マテリアルインフォマティクスを従来の科学の研究と同様に捉えるのは、言葉が悪いが詐欺に引っかかるようなものである。改めて言うまでもないが、科学とは真理を追究することが使命である。ゆえに従来の科学研究とは異なる情報化時代のカテゴリー不明のテーマである。


科学の意味は時代とともに変化するかもしれないが、その使命を変えたなら科学の意味が無くなる。ユークリッド幾何学が学校教育で積極的に指導されなくなった理由は科学時代に似つかわしくない学問と捉えられたから、と高校で習った。


ユークリッド幾何学の今日の扱いを考慮すれば、マテリアルインフォマティクスは科学というよりも技術のカテゴリーで論じられるべきテーマである。

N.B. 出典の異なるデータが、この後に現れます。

-- ==== Sys2Proof/Machine/Capture.lean ====
section
/-! DEFINITION. Family 2, the capture engine: MODE, START, STOP, ISR (42_capture.md). -/

namespace Sys2Proof.Machine

/-- The geometry MODE accepts for `bps` bytes per sample (42_capture.md R150, 20_memory.md R76). -/
def geometryAccepted (p : Params) (bps width height bpl : Nat) : Bool :=
  1 ≤ width && width ≤ 65535 && 1 ≤ height && height ≤ 65535
    && width * bps ≤ bpl && bpl % p.lineAlign == 0 && height * bpl < 2 ^ 32

/-- MODE (42_capture.md R150). -/
def execMode (fmt : Half) (width height bytesPerLine : Word) (s : State) : Out :=
  if s.session ≠ .disabled ∨ s.n ≠ 0 then reject s
  else if fmtAccepted fmt = false then reject s
  else if geometryAccepted s.params ((bytesPerSample fmt).getD 0)
      width.toNat height.toNat bytesPerLine.toNat = false then reject s
  else
    respond
      { s with
        modeW := width.setWidth 16
        modeH := height.setWidth 16
        modeBpl := bytesPerLine
        modeFmt := fmt
        modeValid := true }
      .ok (word32 (height.toNat * bytesPerLine.toNat))

/-- The engine with nothing attached, no condition latched and no frame arriving (42_capture.md R152, R153). -/
def State.clearEngine (s : State) : State :=
  { s with attached := none, status0 := 0#32, status1 := 0#32, frameActive := false }

/-- START (42_capture.md R152). -/
def execStart (callback : Bool) (s : State) : Out :=
  if s.session = .streaming ∨ s.n = 0 ∨ s.modeValid = false then reject s
  else if s.draws.bringupOk = false then respond s .fatal
  else
    respond
      { s.setDmaScratch.clearEngine with cbEn := callback, armed := true, session := .streaming }
      .ok

/-- STOP (42_capture.md R153). -/
def execStop (s : State) : Out :=
  if s.session = .disabled then reject s
  else respond { s.clearEngine with armed := false, session := .disabled } .ok

/-- The descriptor of an attached slot, stamped at a frame end (42_capture.md R158). -/
def State.stamped (s : State) (d : Slot) : Slot :=
  { d with seq := s.seq, w := s.modeW, h := s.modeH, bpl := s.modeBpl, fmt := s.modeFmt }

/-- frame_end(), step 3 of ISR, with the flags it adds (42_capture.md R158). -/
def frameEnd (s : State) : Except Fault (State × Word) :=
  match s.attached with
  | none => .ok ({ s with seq := s.seq + 1#32 }, flagBoundary)
  | some i =>
    match s.slots[i]? with
    | none => .error .slotAbsent
    | some d =>
      match ringPublish s i (s.stamped d) with
      | none => .error .publishUndefined
      | some t =>
        .ok ({ t with attached := none, seq := s.seq + 1#32 }, flagBoundary ||| flagPublished)

/-- frame_start(), step 4 of ISR and the DMA address selection, with the flags it adds (42_capture.md R159). -/
def frameStart (s : State) : Except Fault (State × Word) :=
  match s.attached with
  | some _ => .ok (s, flagFrameStart)
  | none =>
    match ringTryFree s with
    | none => .ok (s.setDmaScratch, flagFrameStart ||| flagScratch)
    | some i =>
      match s.slots[i]? with
      | none => .error .slotAbsent
      | some d =>
        .ok ({ (s.setSlot i { d with ts := s.draws.tick }).setDma d.pa d.size.toNat with
                attached := some i },
          flagFrameStart ||| flagAttached)

/-- A step of the handler that runs only on its condition and adds its flags. -/
def isrStep (cond : Bool) (f : State → Except Fault (State × Word)) (s : State) (flags : Word) :
    Except Fault (State × Word) :=
  if cond then
    match f s with
    | .error e => .error e
    | .ok (t, g) => .ok (t, flags ||| g)
  else .ok (s, flags)

/-- ISR (42_capture.md R156): read and write back the status registers, return if not streaming or spurious,
classify a boundary, handle a frame start. -/
def execIsr (s : State) : Out :=
  let s0 := s.status0
  let s1 := s.status1
  let t := s.writeBackStatus s0 s1
  if t.session ≠ .streaming ∨ genuine s0 = false then respond t .ok
  else
    match isrStep (isBoundary s0 s1) frameEnd t flagServiced with
    | .error e => .fault e
    | .ok (u, flags) =>
      match isrStep (isFrameStart s1) frameStart u flags with
      | .error e => .fault e
      | .ok (v, flags) => respond v .ok flags

end Sys2Proof.Machine
end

分かりやすく言えば、マテリアルインフォマティクスは技術のカテゴリーにおける問題解決の方法である。マテリアルインフォマティクスで得られるのは経験知であって、形式知ではない。形式知とするためには、従来からの科学の方法による手続きが必要である。


人工知能を使わない情報科学を用いた材料開発の方法について、多変量解析が生まれた時代から研究が始まっている。ただし当時は、科学の方法ではない、という理由ゆえに馬鹿にされた。


技術の方法という自覚で手法を展開しても科学技術こそ正しい技術開発と信じている人間からFDを壊されたりする妨害を受けた。成果(注)を出しても多変量解析の手法が迫害された時代があった。


8月末にデータサイエンスのセミナーを企画している。情報をどのように扱い技術の問題を解いてきたのか、実例をもとに講演を行う。9月以降にはAIで注目されるようになったPythonについてパーコレーション転移を題材にプログラミングの基礎セミナーを予定している。


このPythonの基礎セミナーについては、無料セミナーを8月に行うかどうか迷っている。資料ができ次第無料セミナーについては告知します。お問い合わせください。内容の評価を調査する目的で事前のお問い合わせの人を対象にしたクローズドセミナーとする可能性も考えています。


(注)絶縁体オイルに特殊な微粒子を分散させると電気粘性流体(ERF)ができる。ERFは流体であるが、電場をかけると固体に近い状態になる。この性質があるので、電場でレオロジーを制御できる機能性流体として注目され、開発競争が行われた時代がある。ゴム会社でERFが研究されていた時にその方法は科学で行われ、「ERFの耐久性問題はケースにゴムを用いる限り、界面活性剤で解決できない」という否定証明を完成させた研究者集団がいる。そしてその研究の完成をよりどころとして、「加硫剤もオイルも何も添加されていない加硫ゴムの開発」という技術的にはおよそ信じられない科学テーマが企画され、高純度SiCの事業を立ち上げたばかりの当方に依頼された。理由は当時のゴム会社の研究所でゴムについて一番詳しい研究者は、新入社員時代に樹脂補強ゴムを3か月で作り上げた当方だと評価されていたからである。当方はこのテーマをやりたくなかったので、一晩徹夜して界面活性剤について自分の頭とMZ80Kを用いてデータマイニングを行い、ゴムのケースを用いてもERFの耐久性を改善できる界面活性剤を見出した。そうしたら会議前になると実験データを取り込んだFDを壊される妨害を受けるようになった。それでもひるまず、ERFの機能性を実用化レベルまであげる実用性のある傾斜構造の粉体まで開発した。しかし、FD事件を隠蔽化するという上司の行動で転職をしなければいけなくなった。科学の否定証明が完璧になされても技術は現象から機能を取り出せる、という実例であるとともにERFの実用技術開発で起きた出来事は科学の世界における事件でもある。